Assignment — All lines containing the string "genSalt" must be copied from the entries.

▬▬▬▬▬▬

-- ==== Sys2Proof/WellFormed.lean ====
section
/-! DEFINITION. Well-formedness of commands and of command words. A command of `Instr` has no field that
could be ill-formed (R92, R95); what can be ill-formed is the 32-bit word a host writes, and the three
ways R94 names are checked one by one. -/

namespace Sys2Proof

/-- Every command of `Instr` is well-formed: it has no operand field (R92). -/
def Instr.wf : Instr → Bool
  | .encodeD => true
  | .encodeA => true
  | .decodeD => true
  | .decodeA => true
  | .genSalt => true
  | .hash => true
  | .verify => true

namespace CommandWord

/-- R94: bits 31:4 are zero. -/
def zeroFieldClear (w : Word) : Bool := w.extractLsb' 4 28 == 0

/-- R91, R94: OP is one of 1 to 5 (0, 6 and 7 are reserved). -/
def opListed (w : Word) : Bool :=
  1 ≤ (w.extractLsb' 0 3).toNat && (w.extractLsb' 0 3).toNat ≤ 5

/-- R90, R94: TSEL is 0 unless OP is ENCODE (1) or DECODE (2). -/
def tselAllowed (w : Word) : Bool :=
  !w.getLsbD 3 || (w.extractLsb' 0 3).toNat == 1 || (w.extractLsb' 0 3).toNat == 2

/-- A word that names a command (R91, R94). -/
def wf (w : Word) : Bool := zeroFieldClear w && opListed w && tselAllowed w

end CommandWord
end Sys2Proof
end

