-- ==== Sys2Proof/Laws/PerInstr.lean ====
section
/-! SUPPORT. A statement about each command as syntax, one lemma a command: it is well-formed, its word is the
one of the opcode map (30_encoding.md R91), and that word decodes to it and to nothing else. -/

namespace Sys2Proof.Laws.Encodes

/-- OP and TSEL of a command, as the opcode map of R91 lists them. -/
def opcodeRow : Instr → Nat × Bool
  | .encodeD => (1, false)
  | .encodeA => (1, true)
  | .decodeD => (2, false)
  | .decodeA => (2, true)
  | .genSalt => (3, false)
  | .hash => (4, false)
  | .verify => (5, false)

/-- The command is well-formed, its word carries the OP and TSEL of its row with bits 31:4 zero, that word is
well-formed, and the decoder reads the command from it, as a word and as a table word. -/
def Statement (i : Instr) : Prop :=
  i.wf = true ∧ CommandWord.wf (encode i) = true ∧ zeroField (encode i) = 0 ∧
  ((opField (encode i)).toNat, tselField (encode i)) = opcodeRow i ∧
  decode (encode i) = .ok i ∧ decodeTableWord 32 (encode i).toNat = some i

theorem encodeD : Statement .encodeD := by unfold Statement; decide
theorem encodeA : Statement .encodeA := by unfold Statement; decide
theorem decodeD : Statement .decodeD := by unfold Statement; decide
theorem decodeA : Statement .decodeA := by unfold Statement; decide
theorem genSalt : Statement .genSalt := by unfold Statement; decide
theorem hash : Statement .hash := by unfold Statement; decide
theorem verify : Statement .verify := by unfold Statement; decide

end Sys2Proof.Laws.Encodes
end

▬▬▬▬▬▬

Exercise answer —
  | .genSalt => true
  | .genSalt => (3, false)
theorem genSalt : Statement .genSalt := by unfold Statement; decide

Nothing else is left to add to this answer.